[EXTRACTED INFORMATION]
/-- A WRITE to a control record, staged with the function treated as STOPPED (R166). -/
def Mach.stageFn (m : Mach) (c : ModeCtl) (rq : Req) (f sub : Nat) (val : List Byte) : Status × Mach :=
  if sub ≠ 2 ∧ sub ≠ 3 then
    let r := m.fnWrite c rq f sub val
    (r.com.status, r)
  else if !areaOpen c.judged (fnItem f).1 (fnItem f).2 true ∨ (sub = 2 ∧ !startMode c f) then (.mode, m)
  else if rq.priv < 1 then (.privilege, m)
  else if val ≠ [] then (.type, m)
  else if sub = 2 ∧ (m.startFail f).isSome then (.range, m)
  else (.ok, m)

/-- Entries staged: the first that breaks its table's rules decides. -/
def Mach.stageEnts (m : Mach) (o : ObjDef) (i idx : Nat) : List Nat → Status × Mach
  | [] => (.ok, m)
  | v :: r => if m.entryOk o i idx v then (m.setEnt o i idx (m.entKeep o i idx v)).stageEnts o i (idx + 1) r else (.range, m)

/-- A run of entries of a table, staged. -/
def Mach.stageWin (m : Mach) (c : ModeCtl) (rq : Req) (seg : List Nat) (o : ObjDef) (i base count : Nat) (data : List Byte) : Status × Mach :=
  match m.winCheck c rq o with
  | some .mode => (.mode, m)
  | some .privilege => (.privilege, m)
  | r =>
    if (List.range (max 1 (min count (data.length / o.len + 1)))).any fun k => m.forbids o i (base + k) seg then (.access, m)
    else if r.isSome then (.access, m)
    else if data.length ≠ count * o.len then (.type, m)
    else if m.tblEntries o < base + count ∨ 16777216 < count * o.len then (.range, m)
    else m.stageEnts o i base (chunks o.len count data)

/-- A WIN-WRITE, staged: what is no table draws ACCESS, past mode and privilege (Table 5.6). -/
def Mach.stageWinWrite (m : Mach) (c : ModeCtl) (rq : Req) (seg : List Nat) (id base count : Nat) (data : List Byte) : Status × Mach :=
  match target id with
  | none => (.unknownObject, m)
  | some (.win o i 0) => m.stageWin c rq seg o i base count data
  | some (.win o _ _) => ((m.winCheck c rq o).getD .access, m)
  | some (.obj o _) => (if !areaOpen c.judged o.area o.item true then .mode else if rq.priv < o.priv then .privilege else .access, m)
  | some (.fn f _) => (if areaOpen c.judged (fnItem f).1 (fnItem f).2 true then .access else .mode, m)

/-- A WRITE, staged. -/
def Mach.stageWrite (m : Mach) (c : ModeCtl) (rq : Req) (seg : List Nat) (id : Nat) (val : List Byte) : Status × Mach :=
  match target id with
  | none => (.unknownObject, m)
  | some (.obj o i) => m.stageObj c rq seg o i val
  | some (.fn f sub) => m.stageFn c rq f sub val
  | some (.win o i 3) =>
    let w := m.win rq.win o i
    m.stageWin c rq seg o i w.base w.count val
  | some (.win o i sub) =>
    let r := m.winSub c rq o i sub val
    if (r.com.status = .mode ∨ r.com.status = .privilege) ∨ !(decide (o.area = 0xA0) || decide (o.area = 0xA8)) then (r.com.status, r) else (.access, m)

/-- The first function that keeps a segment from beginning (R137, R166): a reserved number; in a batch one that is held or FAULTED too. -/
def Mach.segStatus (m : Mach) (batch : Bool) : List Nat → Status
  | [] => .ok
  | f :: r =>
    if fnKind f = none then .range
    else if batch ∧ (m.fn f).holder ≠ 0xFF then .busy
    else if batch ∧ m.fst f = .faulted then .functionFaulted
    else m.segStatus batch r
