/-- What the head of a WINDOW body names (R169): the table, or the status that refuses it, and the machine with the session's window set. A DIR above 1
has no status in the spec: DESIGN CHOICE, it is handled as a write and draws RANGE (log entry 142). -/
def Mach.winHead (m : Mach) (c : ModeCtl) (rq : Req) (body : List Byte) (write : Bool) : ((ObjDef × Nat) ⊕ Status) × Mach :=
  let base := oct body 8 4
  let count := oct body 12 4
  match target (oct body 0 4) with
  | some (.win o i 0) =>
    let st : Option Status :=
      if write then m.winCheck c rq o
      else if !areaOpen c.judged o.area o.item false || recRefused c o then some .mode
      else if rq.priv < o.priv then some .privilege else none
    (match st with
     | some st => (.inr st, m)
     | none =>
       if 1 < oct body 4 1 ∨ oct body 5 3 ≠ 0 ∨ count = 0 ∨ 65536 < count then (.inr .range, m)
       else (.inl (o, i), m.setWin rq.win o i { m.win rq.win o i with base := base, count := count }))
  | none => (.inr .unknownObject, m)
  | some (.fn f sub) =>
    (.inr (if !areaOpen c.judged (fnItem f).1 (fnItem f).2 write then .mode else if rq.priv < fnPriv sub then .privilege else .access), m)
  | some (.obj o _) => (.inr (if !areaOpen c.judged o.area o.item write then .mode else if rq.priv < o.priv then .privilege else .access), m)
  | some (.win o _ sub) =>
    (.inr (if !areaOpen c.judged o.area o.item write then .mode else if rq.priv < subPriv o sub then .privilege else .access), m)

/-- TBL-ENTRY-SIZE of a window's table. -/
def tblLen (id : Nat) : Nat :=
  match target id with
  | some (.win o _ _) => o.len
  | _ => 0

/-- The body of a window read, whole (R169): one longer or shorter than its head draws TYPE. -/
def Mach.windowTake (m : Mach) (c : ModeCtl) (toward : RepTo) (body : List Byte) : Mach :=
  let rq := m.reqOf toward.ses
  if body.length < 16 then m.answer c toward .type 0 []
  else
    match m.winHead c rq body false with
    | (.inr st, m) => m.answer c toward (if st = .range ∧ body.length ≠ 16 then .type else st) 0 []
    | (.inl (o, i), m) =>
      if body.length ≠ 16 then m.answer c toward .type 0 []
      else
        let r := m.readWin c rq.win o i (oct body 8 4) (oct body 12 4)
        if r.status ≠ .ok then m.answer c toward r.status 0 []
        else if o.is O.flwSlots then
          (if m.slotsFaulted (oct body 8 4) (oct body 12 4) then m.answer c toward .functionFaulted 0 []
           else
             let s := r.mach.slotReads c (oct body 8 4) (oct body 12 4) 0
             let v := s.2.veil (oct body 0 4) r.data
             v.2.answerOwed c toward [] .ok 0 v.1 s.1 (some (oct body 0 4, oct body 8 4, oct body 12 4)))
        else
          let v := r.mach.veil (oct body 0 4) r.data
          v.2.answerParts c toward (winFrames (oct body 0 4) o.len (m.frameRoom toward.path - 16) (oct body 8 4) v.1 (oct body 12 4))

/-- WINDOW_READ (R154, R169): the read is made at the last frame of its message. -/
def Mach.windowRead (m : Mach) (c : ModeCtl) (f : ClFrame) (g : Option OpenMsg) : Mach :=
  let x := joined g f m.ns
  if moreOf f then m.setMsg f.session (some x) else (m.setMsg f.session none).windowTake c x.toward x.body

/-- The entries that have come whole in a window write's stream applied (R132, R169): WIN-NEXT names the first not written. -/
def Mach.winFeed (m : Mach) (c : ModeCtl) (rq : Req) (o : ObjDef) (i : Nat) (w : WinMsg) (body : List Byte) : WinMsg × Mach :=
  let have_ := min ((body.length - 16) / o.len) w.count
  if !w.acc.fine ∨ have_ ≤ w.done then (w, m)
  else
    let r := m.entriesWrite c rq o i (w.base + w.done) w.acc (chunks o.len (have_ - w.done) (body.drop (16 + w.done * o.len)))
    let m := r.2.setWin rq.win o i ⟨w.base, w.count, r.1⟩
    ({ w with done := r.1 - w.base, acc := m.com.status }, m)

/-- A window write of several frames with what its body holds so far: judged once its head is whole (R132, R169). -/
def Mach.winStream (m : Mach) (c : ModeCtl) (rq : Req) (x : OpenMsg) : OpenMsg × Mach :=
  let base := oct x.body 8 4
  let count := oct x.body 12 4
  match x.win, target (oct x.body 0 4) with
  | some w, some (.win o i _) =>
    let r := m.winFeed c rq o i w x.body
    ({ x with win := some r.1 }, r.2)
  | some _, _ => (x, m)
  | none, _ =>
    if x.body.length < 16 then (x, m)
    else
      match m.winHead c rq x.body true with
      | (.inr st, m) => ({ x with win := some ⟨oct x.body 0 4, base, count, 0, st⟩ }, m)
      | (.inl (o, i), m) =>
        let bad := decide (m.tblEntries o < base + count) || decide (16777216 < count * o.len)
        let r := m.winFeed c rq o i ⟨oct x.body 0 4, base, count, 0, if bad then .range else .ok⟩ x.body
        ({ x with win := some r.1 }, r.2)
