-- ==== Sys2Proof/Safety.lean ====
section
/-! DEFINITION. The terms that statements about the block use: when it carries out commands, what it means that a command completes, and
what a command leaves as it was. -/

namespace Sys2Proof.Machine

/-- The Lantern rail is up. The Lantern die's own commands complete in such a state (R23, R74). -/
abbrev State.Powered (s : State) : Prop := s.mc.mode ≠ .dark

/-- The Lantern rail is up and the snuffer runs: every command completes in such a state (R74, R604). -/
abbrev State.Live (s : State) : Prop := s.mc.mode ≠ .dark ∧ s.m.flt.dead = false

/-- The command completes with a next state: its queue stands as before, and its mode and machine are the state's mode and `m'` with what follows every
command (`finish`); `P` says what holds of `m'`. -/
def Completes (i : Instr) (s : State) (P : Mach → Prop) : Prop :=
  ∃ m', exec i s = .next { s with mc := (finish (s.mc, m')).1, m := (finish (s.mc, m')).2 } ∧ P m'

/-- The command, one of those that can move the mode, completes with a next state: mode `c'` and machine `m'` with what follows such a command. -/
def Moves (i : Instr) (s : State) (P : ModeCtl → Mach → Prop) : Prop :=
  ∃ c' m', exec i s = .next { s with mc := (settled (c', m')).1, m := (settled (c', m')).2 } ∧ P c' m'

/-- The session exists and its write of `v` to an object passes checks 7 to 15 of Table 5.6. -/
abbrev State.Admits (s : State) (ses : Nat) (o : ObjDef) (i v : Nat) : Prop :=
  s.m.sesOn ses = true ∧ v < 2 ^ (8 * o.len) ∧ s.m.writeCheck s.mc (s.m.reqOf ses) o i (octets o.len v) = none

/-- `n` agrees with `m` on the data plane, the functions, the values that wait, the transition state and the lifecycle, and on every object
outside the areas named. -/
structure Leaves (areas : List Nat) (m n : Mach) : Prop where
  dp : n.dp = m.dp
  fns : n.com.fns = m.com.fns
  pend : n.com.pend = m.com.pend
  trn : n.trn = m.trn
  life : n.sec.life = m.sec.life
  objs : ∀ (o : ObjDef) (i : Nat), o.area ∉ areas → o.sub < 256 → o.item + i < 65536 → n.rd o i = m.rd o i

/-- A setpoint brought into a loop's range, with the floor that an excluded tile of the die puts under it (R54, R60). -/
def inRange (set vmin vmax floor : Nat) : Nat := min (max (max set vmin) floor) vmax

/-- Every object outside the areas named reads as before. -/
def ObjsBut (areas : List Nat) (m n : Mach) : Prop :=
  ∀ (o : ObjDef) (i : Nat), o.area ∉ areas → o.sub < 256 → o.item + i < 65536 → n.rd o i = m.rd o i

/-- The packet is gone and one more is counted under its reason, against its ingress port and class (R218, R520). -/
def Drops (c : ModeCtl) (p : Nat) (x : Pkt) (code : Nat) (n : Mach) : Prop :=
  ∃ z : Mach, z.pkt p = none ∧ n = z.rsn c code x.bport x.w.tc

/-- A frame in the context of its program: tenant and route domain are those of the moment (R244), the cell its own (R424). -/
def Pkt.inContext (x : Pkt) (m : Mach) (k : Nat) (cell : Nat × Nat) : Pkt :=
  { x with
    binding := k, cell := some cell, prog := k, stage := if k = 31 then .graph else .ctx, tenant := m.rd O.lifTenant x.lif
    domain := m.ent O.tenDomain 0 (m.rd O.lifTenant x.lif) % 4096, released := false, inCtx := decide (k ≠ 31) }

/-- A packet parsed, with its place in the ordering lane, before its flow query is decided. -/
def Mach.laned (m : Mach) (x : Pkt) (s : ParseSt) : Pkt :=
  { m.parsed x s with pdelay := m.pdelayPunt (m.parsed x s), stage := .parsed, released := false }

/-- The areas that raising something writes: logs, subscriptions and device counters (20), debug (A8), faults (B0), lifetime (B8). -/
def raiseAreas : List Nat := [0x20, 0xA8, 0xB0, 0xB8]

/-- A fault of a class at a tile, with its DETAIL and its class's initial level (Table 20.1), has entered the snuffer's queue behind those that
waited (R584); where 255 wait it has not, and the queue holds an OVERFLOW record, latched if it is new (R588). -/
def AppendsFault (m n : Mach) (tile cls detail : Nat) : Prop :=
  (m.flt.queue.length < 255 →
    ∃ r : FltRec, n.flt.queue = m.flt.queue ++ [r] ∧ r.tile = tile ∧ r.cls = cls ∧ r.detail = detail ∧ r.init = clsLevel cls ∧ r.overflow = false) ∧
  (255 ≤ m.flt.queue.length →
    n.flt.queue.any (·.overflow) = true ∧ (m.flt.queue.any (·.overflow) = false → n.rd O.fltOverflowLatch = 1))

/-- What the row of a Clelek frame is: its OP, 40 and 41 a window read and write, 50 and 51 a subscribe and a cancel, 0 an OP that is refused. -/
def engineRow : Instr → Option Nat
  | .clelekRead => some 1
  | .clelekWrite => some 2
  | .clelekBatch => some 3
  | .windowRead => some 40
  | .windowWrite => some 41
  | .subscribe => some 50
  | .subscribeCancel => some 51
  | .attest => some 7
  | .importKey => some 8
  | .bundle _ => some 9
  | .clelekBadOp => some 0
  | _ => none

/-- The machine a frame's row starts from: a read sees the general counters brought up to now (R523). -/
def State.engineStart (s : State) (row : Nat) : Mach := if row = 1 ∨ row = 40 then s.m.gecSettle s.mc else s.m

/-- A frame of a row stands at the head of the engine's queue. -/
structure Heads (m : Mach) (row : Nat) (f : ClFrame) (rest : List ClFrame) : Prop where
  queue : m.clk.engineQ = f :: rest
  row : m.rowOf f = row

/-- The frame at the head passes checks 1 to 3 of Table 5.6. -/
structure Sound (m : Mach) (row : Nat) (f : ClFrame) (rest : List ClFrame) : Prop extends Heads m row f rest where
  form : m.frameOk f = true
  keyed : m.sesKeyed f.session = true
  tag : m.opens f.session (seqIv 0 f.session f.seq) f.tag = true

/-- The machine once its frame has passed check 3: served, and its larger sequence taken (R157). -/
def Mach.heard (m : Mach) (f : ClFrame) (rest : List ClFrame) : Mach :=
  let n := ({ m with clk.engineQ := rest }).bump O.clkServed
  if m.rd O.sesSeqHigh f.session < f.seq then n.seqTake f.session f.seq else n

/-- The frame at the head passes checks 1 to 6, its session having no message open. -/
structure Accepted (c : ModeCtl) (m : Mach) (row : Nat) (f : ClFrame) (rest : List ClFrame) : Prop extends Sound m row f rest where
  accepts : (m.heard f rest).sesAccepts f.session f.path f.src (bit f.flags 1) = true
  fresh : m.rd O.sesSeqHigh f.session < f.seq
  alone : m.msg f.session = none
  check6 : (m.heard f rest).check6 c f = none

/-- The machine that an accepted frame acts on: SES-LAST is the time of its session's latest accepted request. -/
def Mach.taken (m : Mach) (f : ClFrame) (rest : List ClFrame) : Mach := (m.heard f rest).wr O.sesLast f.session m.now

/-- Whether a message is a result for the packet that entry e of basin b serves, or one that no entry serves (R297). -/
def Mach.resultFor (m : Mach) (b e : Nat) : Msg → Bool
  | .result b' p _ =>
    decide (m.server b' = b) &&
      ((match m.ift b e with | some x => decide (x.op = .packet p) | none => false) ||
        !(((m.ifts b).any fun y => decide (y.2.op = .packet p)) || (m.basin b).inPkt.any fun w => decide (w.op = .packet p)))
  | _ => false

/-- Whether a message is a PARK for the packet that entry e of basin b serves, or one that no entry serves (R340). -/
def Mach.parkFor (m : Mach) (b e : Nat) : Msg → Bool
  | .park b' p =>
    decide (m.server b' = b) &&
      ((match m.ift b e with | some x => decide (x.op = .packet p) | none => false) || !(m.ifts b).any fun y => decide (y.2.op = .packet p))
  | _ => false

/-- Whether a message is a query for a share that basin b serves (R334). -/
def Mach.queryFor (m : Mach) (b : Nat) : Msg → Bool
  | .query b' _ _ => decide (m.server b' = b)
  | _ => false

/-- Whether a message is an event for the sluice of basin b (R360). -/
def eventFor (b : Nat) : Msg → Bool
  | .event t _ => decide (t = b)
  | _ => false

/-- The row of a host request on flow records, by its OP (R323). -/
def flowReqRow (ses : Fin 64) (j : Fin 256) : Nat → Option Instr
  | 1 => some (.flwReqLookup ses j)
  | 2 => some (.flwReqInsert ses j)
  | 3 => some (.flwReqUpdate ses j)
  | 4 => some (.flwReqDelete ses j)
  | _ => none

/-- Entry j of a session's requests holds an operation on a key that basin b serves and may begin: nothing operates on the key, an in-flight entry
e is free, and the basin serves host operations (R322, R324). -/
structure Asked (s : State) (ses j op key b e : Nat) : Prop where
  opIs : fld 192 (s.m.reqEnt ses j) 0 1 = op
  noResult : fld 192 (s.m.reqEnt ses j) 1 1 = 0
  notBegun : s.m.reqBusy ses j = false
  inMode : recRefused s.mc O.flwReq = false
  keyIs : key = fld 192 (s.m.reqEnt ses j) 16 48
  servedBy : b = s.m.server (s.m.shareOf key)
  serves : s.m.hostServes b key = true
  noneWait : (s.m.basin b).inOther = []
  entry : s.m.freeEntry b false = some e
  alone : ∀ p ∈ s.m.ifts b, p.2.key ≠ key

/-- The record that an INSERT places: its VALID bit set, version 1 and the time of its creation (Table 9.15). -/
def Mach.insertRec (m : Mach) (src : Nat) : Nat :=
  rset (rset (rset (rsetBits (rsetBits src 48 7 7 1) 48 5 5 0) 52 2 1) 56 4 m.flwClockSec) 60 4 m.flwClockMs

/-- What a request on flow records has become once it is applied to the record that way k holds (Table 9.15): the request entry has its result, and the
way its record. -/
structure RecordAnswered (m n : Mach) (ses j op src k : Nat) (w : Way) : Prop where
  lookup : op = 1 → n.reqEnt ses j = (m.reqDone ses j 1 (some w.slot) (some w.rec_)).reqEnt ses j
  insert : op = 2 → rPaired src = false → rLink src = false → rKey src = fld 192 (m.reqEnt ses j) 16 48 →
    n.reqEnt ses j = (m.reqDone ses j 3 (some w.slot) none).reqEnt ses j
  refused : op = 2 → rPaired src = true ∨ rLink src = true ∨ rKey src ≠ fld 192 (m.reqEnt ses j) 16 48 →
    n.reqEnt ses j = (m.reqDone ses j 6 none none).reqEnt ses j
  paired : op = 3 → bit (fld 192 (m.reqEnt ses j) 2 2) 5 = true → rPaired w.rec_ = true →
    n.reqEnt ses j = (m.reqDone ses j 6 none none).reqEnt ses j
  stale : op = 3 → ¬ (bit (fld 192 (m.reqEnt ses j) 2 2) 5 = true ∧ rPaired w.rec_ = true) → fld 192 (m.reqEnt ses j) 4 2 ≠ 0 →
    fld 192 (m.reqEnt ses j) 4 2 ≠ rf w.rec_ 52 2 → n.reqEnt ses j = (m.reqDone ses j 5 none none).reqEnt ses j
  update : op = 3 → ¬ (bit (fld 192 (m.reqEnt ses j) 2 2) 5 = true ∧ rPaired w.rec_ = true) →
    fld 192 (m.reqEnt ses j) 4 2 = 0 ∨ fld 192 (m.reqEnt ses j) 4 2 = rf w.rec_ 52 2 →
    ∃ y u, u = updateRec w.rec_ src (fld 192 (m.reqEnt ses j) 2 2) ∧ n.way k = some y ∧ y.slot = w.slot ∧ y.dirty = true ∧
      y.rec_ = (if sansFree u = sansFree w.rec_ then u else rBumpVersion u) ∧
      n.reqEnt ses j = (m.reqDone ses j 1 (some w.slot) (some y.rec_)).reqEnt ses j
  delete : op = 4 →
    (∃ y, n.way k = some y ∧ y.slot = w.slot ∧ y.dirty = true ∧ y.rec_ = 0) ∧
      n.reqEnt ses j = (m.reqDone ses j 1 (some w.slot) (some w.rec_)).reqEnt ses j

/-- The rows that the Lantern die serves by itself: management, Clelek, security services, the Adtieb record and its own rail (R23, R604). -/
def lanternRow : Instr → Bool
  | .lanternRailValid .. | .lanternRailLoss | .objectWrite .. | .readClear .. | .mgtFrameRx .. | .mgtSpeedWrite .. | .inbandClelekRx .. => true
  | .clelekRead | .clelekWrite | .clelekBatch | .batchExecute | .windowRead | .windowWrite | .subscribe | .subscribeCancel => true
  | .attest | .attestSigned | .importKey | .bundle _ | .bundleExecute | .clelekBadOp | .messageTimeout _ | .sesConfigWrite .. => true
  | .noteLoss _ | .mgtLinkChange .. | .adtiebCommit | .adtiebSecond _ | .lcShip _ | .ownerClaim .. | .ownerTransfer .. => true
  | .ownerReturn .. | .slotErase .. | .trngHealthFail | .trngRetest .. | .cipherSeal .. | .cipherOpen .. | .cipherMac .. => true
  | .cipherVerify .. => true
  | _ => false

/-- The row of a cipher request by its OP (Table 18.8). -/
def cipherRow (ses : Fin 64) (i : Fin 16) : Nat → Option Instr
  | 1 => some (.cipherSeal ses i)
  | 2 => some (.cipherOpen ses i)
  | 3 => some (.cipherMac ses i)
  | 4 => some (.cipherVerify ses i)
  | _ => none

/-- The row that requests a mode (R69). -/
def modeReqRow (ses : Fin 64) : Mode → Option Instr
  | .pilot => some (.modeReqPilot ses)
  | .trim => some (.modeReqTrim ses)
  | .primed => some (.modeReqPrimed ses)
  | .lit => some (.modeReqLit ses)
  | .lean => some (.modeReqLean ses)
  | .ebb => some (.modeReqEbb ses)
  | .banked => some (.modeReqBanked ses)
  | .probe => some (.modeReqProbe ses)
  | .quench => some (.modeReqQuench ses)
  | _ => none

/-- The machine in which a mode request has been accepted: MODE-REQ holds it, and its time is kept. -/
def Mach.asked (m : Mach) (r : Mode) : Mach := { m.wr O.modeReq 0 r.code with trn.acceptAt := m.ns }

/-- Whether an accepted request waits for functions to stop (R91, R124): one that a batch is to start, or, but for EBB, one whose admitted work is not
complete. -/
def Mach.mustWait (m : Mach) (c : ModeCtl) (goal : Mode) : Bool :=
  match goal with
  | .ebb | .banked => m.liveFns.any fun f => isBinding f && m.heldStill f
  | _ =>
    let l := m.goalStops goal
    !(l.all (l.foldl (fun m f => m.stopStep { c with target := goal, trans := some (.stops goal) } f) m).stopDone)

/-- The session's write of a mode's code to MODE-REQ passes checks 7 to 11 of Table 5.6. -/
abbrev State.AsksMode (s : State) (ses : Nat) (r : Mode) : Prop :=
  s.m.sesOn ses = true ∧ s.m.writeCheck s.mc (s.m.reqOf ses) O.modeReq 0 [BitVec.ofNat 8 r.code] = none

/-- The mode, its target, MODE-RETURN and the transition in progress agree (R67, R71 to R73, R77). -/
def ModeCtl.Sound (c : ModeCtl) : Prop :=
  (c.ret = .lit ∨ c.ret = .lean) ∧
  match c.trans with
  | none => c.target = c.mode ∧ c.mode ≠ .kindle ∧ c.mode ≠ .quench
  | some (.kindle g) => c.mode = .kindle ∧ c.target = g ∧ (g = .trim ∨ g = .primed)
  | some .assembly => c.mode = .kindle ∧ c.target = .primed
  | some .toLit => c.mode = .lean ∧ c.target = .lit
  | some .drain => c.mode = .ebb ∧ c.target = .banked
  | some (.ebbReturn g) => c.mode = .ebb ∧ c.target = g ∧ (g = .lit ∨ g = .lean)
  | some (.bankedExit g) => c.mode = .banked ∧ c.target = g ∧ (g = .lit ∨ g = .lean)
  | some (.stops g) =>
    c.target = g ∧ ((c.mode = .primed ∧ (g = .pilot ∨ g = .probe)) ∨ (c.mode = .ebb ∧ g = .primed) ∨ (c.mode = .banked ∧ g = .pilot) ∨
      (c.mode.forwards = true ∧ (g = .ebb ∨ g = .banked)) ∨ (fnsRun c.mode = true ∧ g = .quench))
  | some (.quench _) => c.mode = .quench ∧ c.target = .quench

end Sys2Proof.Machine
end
[/EXTRACTED INFORMATION]
WHAT IS EXPECTED: Lines from the first one above through the line containing "else .access, m)" are to be retyped exactly, both included, and nothing more.

EXERCISE SOLUTION:
/-- A WRITE to a control record, staged with the function treated as STOPPED (R166). -/
def Mach.stageFn (m : Mach) (c : ModeCtl) (rq : Req) (f sub : Nat) (val : List Byte) : Status × Mach :=
  if sub ≠ 2 ∧ sub ≠ 3 then
    let r := m.fnWrite c rq f sub val
    (r.com.status, r)
  else if !areaOpen c.judged (fnItem f).1 (fnItem f).2 true ∨ (sub = 2 ∧ !startMode c f) then (.mode, m)
  else if rq.priv < 1 then (.privilege, m)
  else if val ≠ [] then (.type, m)
  else if sub = 2 ∧ (m.startFail f).isSome then (.range, m)
  else (.ok, m)

/-- Entries staged: the first that breaks its table's rules decides. -/
def Mach.stageEnts (m : Mach) (o : ObjDef) (i idx : Nat) : List Nat → Status × Mach
  | [] => (.ok, m)
  | v :: r => if m.entryOk o i idx v then (m.setEnt o i idx (m.entKeep o i idx v)).stageEnts o i (idx + 1) r else (.range, m)

/-- A run of entries of a table, staged. -/
def Mach.stageWin (m : Mach) (c : ModeCtl) (rq : Req) (seg : List Nat) (o : ObjDef) (i base count : Nat) (data : List Byte) : Status × Mach :=
  match m.winCheck c rq o with
  | some .mode => (.mode, m)
  | some .privilege => (.privilege, m)
  | r =>
    if (List.range (max 1 (min count (data.length / o.len + 1)))).any fun k => m.forbids o i (base + k) seg then (.access, m)
    else if r.isSome then (.access, m)
    else if data.length ≠ count * o.len then (.type, m)
    else if m.tblEntries o < base + count ∨ 16777216 < count * o.len then (.range, m)
    else m.stageEnts o i base (chunks o.len count data)

/-- A WIN-WRITE, staged: what is no table draws ACCESS, past mode and privilege (Table 5.6). -/
def Mach.stageWinWrite (m : Mach) (c : ModeCtl) (rq : Req) (seg : List Nat) (id base count : Nat) (data : List Byte) : Status × Mach :=
  match target id with
  | none => (.unknownObject, m)
  | some (.win o i 0) => m.stageWin c rq seg o i base count data
  | some (.win o _ _) => ((m.winCheck c rq o).getD .access, m)
  | some (.obj o _) => (if !areaOpen c.judged o.area o.item true then .mode else if rq.priv < o.priv then .privilege else .access, m)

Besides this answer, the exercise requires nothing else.